Compound Finance: Global Credit Markets Benefit All

Compound Finance: Global Credit Markets Benefit All

Disclaimer: Your capital is at risk. This is not investment advice.

Token Takeaway: COMP;

Axie Infinity and other NFT-based tokens have offered investors the best trades over the past week. That should not come as a surprise as Delphi Digital estimates that Axie Infinity will have an annualised revenue of $1bn. See my two-part analysis of AXS from last week, here. In this week’s Token Takeaway, we will be looking at Compound.Finance and their native governance token, COMP.

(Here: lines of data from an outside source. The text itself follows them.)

theorem State.elapseTo_only (s : State) (t : Nat) : Only [.time, .cyc, .pavs, .tally] s (s.elapseTo t) :=
  List.foldlRecOn (motive := fun u : State => Only [.time, .cyc, .pavs, .tally] s u) _ _ (.refl _ s)
    fun u hu _ _ => hu.trans (u.elapse_only (u.nsTo t))

/-- The count as time passes (02 R33; 19 R526; 23 R609). -/
theorem State.time_elapse (s : State) (dt : Nat) : (s.elapse dt).time =
    if dt = 0 || !s.boot.pwrgood then s.time else if bit s.boot.clk 1 then s.time else s.time.run s.cyc.ns dt := by
  unfold State.elapse
  split
  · rfl
  · obtain ⟨y, hy⟩ := TallyOnly.foldl (fun t (r : Nat × Core) => t.countCore r.1 r.2 (s.cyclesIn dt).1)
      (fun t r => t.countCore_tallyOnly ..) s.cores
      { s with time := if bit s.boot.clk 1 then s.time else s.time.run s.cyc.ns dt,
               cyc := { s.cyc with ns := s.cyc.ns + dt, cycles := s.cyc.cycles + (s.cyclesIn dt).1, frac := (s.cyclesIn dt).2 } }
    dsimp only
    rw [hy]

theorem State.now_le_elapse (s : State) (dt : Nat) : s.time.now ≤ (s.elapse dt).time.now := by
  rw [State.time_elapse]
  split
  · exact Nat.le_refl _
  · split
    · exact Nat.le_refl _
    · exact Nat.le_add_right ..

/-- A steady count counts every nanosecond (02 R33). -/
theorem State.now_elapse_steady {s : State} (h : Steady s) (dt : Nat) : (s.elapse dt).time.now = s.time.now + dt := by
  obtain ⟨hpower, hclock, hoffset, hrate, hfrac⟩ := h
  rw [State.time_elapse]
  by_cases hdt : dt = 0
  · simp [hdt]
  · simp [hdt, hpower, hclock, Sundial.run, Sundial.slewed, Sundial.ahead, hoffset, hrate, hfrac]

theorem State.nsTo_steady {s : State} (h : Steady s) (t : Nat) : s.nsTo t = t - s.time.now := by
  unfold State.nsTo
  simp [h.rate, Sundial.ahead, h.offset]

theorem State.le_elapseTo_steady {s : State} (h : Steady s) (t : Nat) : t ≤ (s.elapseTo t).time.now := by
  have hfirst : t ≤ (s.elapse (s.nsTo t)).time.now := by
    rw [State.now_elapse_steady h, State.nsTo_steady h]
    omega
  have hsplit : s.elapseTo t = ((List.range 7).map Nat.succ).foldl (fun s _ => s.elapse (s.nsTo t)) (s.elapse (s.nsTo t)) := by
    unfold State.elapseTo
    rw [List.range_succ_eq_map, List.foldl_cons]
  rw [hsplit]
  exact List.foldlRecOn (motive := fun u : State => t ≤ u.time.now) _ _ hfirst fun u hu _ _ => hu.trans (u.now_le_elapse _)

/-- Every map buffer without the entries walked two frames ago or earlier (10 R279). -/
def State.aged (s : State) : State :=
  { s with cores := s.cores.map (fun r => (r.1, { r.2 with map := r.2.map.drop (fun e => decide (s.frame < e.frame + 2)) })) }

theorem State.aged_only (s : State) : Only [.cores] s s.aged := only_iff_mask.2 (mask_cores s (by decide) _)

theorem State.frame_aged (s : State) : s.aged.frame = s.frame := rfl

theorem State.core_aged (s : State) (n : Nat) :
    s.aged.core n = { s.core n with map := (s.core n).map.drop (fun e => decide (s.frame < e.frame + 2)) } :=
  Sparse.getD_map (fun c : Core => ({ c with map := c.map.drop (fun e => decide (s.frame < e.frame + 2)) } : Core)) s.cores n {}

theorem State.mem_entries_aged (s : State) (n k : Nat) (e : MapEntry) :
    (k, e) ∈ (s.aged.core n).map.entries ↔ (k, e) ∈ (s.core n).map.entries ∧ s.frame < e.frame + 2 := by
  rw [State.core_aged]
  simp [MapSt.drop]

theorem exec_mapBufferAging {s : State} {t : Nat} (hclk : s.power.clockOn = true) (hat : s.agingAt = some t)
    (hturn : s.turn { at_ := t, rank := 7 } = true) : exec .mapBufferAging s = .next (s.elapseTo t).aged := by
  have hexec : execMapBufferAging s = .next _ := State.clocked_on _ hclk
  simp only [hat, hturn, Bool.not_true, Bool.false_eq_true, if_false] at hexec
  exact hexec

theorem exec_mapBufferAging_none {s : State} (h : s.agingAt = none) : exec .mapBufferAging s = .next s := by
  have hexec : exec .mapBufferAging s = execMapBufferAging s := rfl
  rw [hexec]
  unfold execMapBufferAging State.clocked
  simp [h]

theorem mapBufferAging_drops {s : State} {t : Nat} (hclk : s.power.clockOn = true) (hat : s.agingAt = some t)
    (hturn : s.turn { at_ := t, rank := 7 } = true) : ∃ s', exec .mapBufferAging s = .next s' ∧
      Only [.time, .cyc, .pavs, .cores, .tally] s s' ∧ (Steady s → t ≤ s'.time.now) ∧
      ∀ n k e, (k, e) ∈ (s'.core n).map.entries ↔ (k, e) ∈ (s.core n).map.entries ∧ s'.frame < e.frame + 2 := by
  have htime := s.elapseTo_only t
  have hcores := State.core_congr (s := s) (t := s.elapseTo t) (by simpa using htime.cores)
  have hexec := exec_mapBufferAging hclk hat hturn
  have hnow := fun hsteady : Steady s => State.le_elapseTo_steady hsteady t
  generalize s.elapseTo t = s1 at htime hcores hexec hnow
  refine ⟨_, hexec, (htime.mono (by decide)).trans (s1.aged_only.mono (by decide)), hnow, fun n k e => ?_⟩
  rw [State.mem_entries_aged, State.frame_aged, hcores]

theorem State.agingAt_le {s : State} {t n k : Nat} {e : MapEntry} (hat : s.agingAt = some t) (he : (k, e) ∈ (s.core n).map.entries) :
    t ≤ 250000 * (e.frame + 2) := by
  have hcore : (n, s.core n) ∈ s.cores := by
    unfold State.core Sparse.getD at he ⊢
    cases hfind : Sparse.find s.cores n with
    | none =>
      rw [hfind] at he
      cases he
    | some c => exact Sparse.mem_of_find hfind
  have hframe : e.frame ∈ s.cores.flatMap (fun r => r.2.map.entries.map (fun e => e.2.frame)) :=
    List.mem_flatMap.2 ⟨_, hcore, List.mem_map.2 ⟨_, he, rfl⟩⟩
  unfold State.agingAt at hat
  split at hat
  · cases hat
  · next f l hl =>
    rw [hl] at hframe
    have hle : l.foldl min f ≤ e.frame := (List.min?_eq_some_iff.1 List.min?_cons').2 _ hframe
    cases hat
    omega

/-- Settles O17, by what the ends of reads and walks leave of a core's map buffer and of the reads under way, and by the entries that an aging
keeps. -/
theorem memoryEvents : Obligations.MemoryEvents := by
  unfold Obligations.MemoryEvents
  refine ⟨fun s rid upsets q hq hclk => memoryReadResponse_ends upsets hq hclk, fun s rid ok ep data q hq => ⟨?answer, ?timeout, ?hostFault⟩,
    fun s n va hva hclk => ⟨fun e s1 h => pageWalkComplete_fills hva hclk h, fun c s1 h => pageWalkComplete_keeps_entries hva hclk h⟩,
    fun s n va hva hidle => ⟨fun e s1 h hclk => pageWalkComplete_fills_idle hva hclk hidle h,
      fun c s1 h hclk => pageWalkComplete_fails_idle hva hclk hidle h⟩,
    fun s n va k c r org rest s1 hva hrun hwait hsrcs hrange hnone hdrain h hclk =>
      pageWalkComplete_faults hva hclk hrun hwait hsrcs hrange hnone hdrain h,
    fun s t hclk hat hturn => mapBufferAging_drops hclk hat hturn, fun s t n k e hat he => State.agingAt_le hat he,
    fun s h => exec_mapBufferAging_none h⟩
  case answer => exact ⟨_, rfl, State.hostDone_ends hq _⟩
  case timeout => exact ⟨_, rfl, State.hostDone_ends hq none⟩
  case hostFault =>
    intro hnone hdrain
    exact ⟨_, rfl, (State.hostDone_ends hq none).1, State.hostDone_faults hq hnone hdrain⟩

end Sys2Proof.Machine
end

section
/-! PROOF. The last answer of a Dice round (11 R308, R315): a port with more ROUTEs than the round counter has numbers. -/

namespace Sys2Proof.Machine

/-- A ROUTE of no tokens. -/
def emptyRoute : LongCmd :=
  { id := 1, op := 0x30, strm := .access, addr := 0, w0 := 0, x1 := 0, x2 := 0, a := 0, b := 0, c := 0, desc1 := 0, desc2 := 0, rngs := [] }

/-- Round 3 in its last phase, which waits for the answer of chip 0 alone. -/
def lastRound : DRound :=
  { num := 3, openAt := 0, isOpen := false, phase := 0, frame := 0, hold := 0, srcs := [], toks := [], choices := [], awaiting := [0], skips := [] }

def lastAnswer : Msg := { dst := 0, src := 0, dpav := 0, spav := 0, kind := 2, hops := 0, arg0 := 0, arg1 := 3, data := [], level := 3 }

/-- The Dice in that phase. A load without entries is due at round 4, and 255 entries at the port name a started ROUTE, the last entry none: each
round of the new table takes one ROUTE (DICE_CORES is 1) and ends at once for want of a home chip. -/
def crowdedDice : DiceSt :=
  { active := [(0, 2 ^ 63)], eff := [(3, 0)], loaded := true, commitRound := 4, round := 3, rnd := some lastRound,
    waiting := List.replicate 255 { core := 0, cmd := 1 } ++ [{ core := 1, cmd := 1 }] }

def crowdedChip : State :=
  { power := { clockOn := true }, objs := [(okey 0x2310 3, 0)], cores := [(0, { dice := { run := [{ cmd := emptyRoute }] } })]
    pavs := [(0, { st := .active, dice := crowdedDice })], link := { delivered := [lastAnswer] } }

/-- Number and phase of the round in progress in Pavilion 0. -/
def State.roundPhase (s : State) : Option (Nat × Nat) := (s.pav 0).dice.rnd.map (fun r => (r.num, r.phase))

/-- The outcome is a next state with this number and phase of the round in progress. -/
def reachesRound (x : Option (Nat × Nat)) : Host.Outcome State Fault Refusal → Bool
  | .next s => s.roundPhase == x
  | _ => false

/-- After 255 rounds that end at once, a round with the number of the one that was answered stands open in phase 0. -/
theorem diceOutcomeReceived_crowdedChip : reachesRound (some (3, 0)) (exec (.diceOutcomeReceived 0) crowdedChip) = true := by decide +kernel

/-- Refutes O22: in its last clause a round that has been answered whole and has the number of the round in progress afterwards must be one phase
further. Where the port holds ROUTEs for 256 rounds of an empty table, the counter of 8 bits comes round to the same number within the one
command, and the round in progress is a new one. -/
theorem not_diceRounds : ¬ Obligations.DiceRounds := by
  unfold Obligations.DiceRounds
  rintro ⟨-, -, -, houtcome⟩
  obtain ⟨-, hanswer⟩ := houtcome crowdedChip { crowdedChip with link := { delivered := [] } } 0 lastAnswer rfl rfl
  obtain ⟨-, hwhole⟩ := hanswer lastRound _ _ rfl rfl (by decide) (by decide) (fun _ => Iff.rfl) (fun _ _ => Iff.rfl)
  obtain ⟨s', hexec, hphase⟩ := hwhole (by decide) (fun c hc => absurd hc List.not_mem_nil) (by decide) rfl (by decide)
  have hrun := diceOutcomeReceived_crowdedChip
  rw [hexec] at hrun
  obtain ⟨r, hrnd, hr⟩ := Option.map_eq_some_iff.1 (beq_iff_eq.1 hrun)
  obtain ⟨hnum, hphase0⟩ := Prod.mk.inj hr
  exact absurd (hphase0.symm.trans (hphase r hrnd hnum)) (by decide)

end Sys2Proof.Machine
end

section
/-! PROOF. A checked write of a number is answered at once with the status of its effect (03 R69 to R74, R90). -/

namespace Sys2Proof.Machine
open Sys2Proof.Safety

theorem State.touch_only (s : State) (who : Requester) : Only [.dict] s (s.touch who) := by
  cases who with
  | mop k => exact only_iff_mask.2 (mask_dict s (by decide) _)
  | _ => exact only_iff_mask.2 rfl

/-- The arrival of a session's record changes no requester's role. -/
theorem State.role_touch (s : State) (who : Requester) : (s.touch who).role who = s.role who := by
  cases who with
  | mop k => simp only [State.touch, State.role, State.sess_setSess_self]
  | _ => rfl

theorem State.writeOk_touch (s : State) (who : Requester) (i sub : Nat) : (s.touch who).writeOk who i sub none = s.writeOk who i sub none := by
  have hcheck : ∀ r : Role, (s.touch who).reach r i sub = s.reach r i sub ∧ (s.touch who).writeCheck r i sub = s.writeCheck r i sub := by
    intro r
    cases who <;> exact ⟨rfl, rfl⟩
  unfold State.writeOk
  rw [s.role_touch, (hcheck _).1, (hcheck _).2]

theorem State.reach_of_writeOk {s : State} {who : Requester} {i sub : Nat} {o : ObjInfo} (h : s.writeOk who i sub none = .ok o) :
    s.reach (s.role who) i sub = some o := by
  unfold State.writeOk at h
  split at h
  · cases h
  · next o' ho =>
    rw [if_neg (by simp)] at h
    split at h
    · cases h
    · cases h; exact ho

theorem State.closeOwn_of_ne {s : State} {who : Requester} {i sub st : Nat} (h : i ≠ 0x1200) : s.closeOwn who i sub st = s := by
  unfold State.closeOwn
  split
  · simp [h]
  · rfl

/-- A write that is taken is answered with the status of its effect, which it has on the state in which its record has arrived. -/
theorem State.putRow_takes {s : State} {who : Requester} {i sub len v : Nat} (h : Takes s who i sub len v)
    (hkeep : objKeep i sub (v % 256 ^ len) = v % 256 ^ len) (hown : i ≠ 0x1200) :
    s.putRow who i sub len v = .next (((s.touch who).applyWrite who i sub (v % 256 ^ len)).2.respond who
      ((s.touch who).applyWrite who i sub (v % 256 ^ len)).1 0) := by
  obtain ⟨⟨hlive, hphase, hup, hstill, hfirst, hpath⟩, o, hok, hbytes, hlen, hrange⟩ := h
  obtain ⟨t, ht⟩ : ∃ t, t = s.touch who := ⟨_, rfl⟩
  have hsame : t.boot = s.boot ∧ t.fw = s.fw ∧ t.dict.queue = s.dict.queue ∧ t.vfResetting who.ix = s.vfResetting who.ix := by
    subst ht
    cases who <;> exact ⟨rfl, rfl, rfl, rfl⟩
  obtain ⟨hboot, hfw, hqueue, hreset⟩ := hsame
  have hheld : t.heldReqs who.ix = [] := by simp [State.heldReqs, hqueue, hfirst]
  have hwrite : t.writeOk who i sub none = .ok o := by rw [ht, s.writeOk_touch, hok]
  have hi3c : t.noI3c who i sub = false := by simp [State.noI3c, State.reach_of_writeOk hwrite, hbytes]
  have hput : t.put who i sub none 0 len v = ((t.applyWrite who i sub (v % 256 ^ len)).1, 0, (t.applyWrite who i sub (v % 256 ^ len)).2) := by
    simp [State.put, hwrite, State.writeValue, hbytes, ← hlen, hkeep, hrange]
  rw [← ht]
  calc s.putRow who i sub len v = .next (t.offer (.put who i sub 0 len v)) := by
        simp only [State.putRow, State.ask, hlive, ← ht, hheld, Bool.not_true, Bool.false_eq_true, if_false]
    _ = .next (t.runReq (.put who i sub 0 len v)) := by
        have h0 : s.boot.phase ≠ 0 := by omega
        have h1 : s.boot.phase ≠ 1 := by omega
        simp [State.offer, DReq.who, hreset, hpath, State.offerAt, hboot, hfw, hup, hstill, h0, h1]
    _ = _ := by
        simp only [State.runReq, hi3c, hput, Bool.false_eq_true, if_false, State.closeOwn_of_ne hown]

end Sys2Proof.Machine
end

section
/-! PROOF. What reads of the tiers and of the Orangery, and the reads of a Pavilion's unit, may change (10 R276, R285 to R293; 16 R436). -/

namespace Sys2Proof.Machine
open Sys2Proof.Safety

/-! ### Reads of the tiers and of the Orangery (10 R285 to R293; 18 R497 to R502) -/

/-- What such reads may change: the tiers, the Orangery, the log, the Tally counters and the interrupts. -/
def tierFlds : List Fld := [.mem, .mmeta, .org, .log, .tally, .fns, .out]

def TierOnly (s t : State) : Prop := Only tierFlds s t

theorem TierOnly.refl (s : State) : TierOnly s s := Only.refl _ s

theorem TierOnly.trans {s t u : State} (h : TierOnly s t) (g : TierOnly t u) : TierOnly s u := Only.trans h g

theorem TierOnly.of_only {l : List Fld} {s t : State} (h : Only l s t) (hl : ∀ f ∈ l, f ∈ tierFlds) : TierOnly s t := h.mono hl

theorem TierOnly.ite {s t u : State} {c : Prop} [Decidable c] (h : TierOnly s t) (g : TierOnly s u) : TierOnly s (if c then t else u) := by
  split
  · exact h
  · exact g

theorem TierOnly.foldl {α : Type} (f : State → α → State) (h : ∀ s a, TierOnly s (f s a)) (xs : List α) (s : State) :
    TierOnly s (xs.foldl f s) :=
  List.foldlRecOn (motive := fun t : State => TierOnly s t) _ _ (.refl s) fun t ht a _ => ht.trans (h t a)

section
variable (s : State)

theorem State.tierOnly_mmeta (v : MemMeta) : TierOnly s { s with mmeta := v } := only_iff_mask.2 (mask_mmeta s (by decide) v)
theorem State.tierOnly_org (v : Orangery) : TierOnly s { s with org := v } := only_iff_mask.2 (mask_org s (by decide) v)
theorem State.tierOnly_mem (m : Mem) (v : MemMeta) : TierOnly s { s with mem := m, mmeta := v } :=
  only_iff_mask.2 ((mask_mem { s with mmeta := v } (by decide) m).trans (mask_mmeta s (by decide) v))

For investors looking to gain exposure to DeFi, there are few protocols more credible than Compound.Finance. I recommend using our actionable coverage to take a keen interest in one of the most promising applications out there.

Like always, this first article will look at COMP through a qualitative lens. Whereas next week, I will provide readers with the quantitative analysis.

Sector: DeFi, Lending and Borrowing

Decentralised Finance (DeFi) has grown to a current total value locked (TVL) of $55bn from a peak of $85bn in May 2021. This exponential growth has cemented DeFi as the certain next contender for traditional finance. For the less-versed, DeFi is the financial innovation layer of the digital asset space. It empowers users by providing unhindered accessibility to a decentralised and global financial market. Wow.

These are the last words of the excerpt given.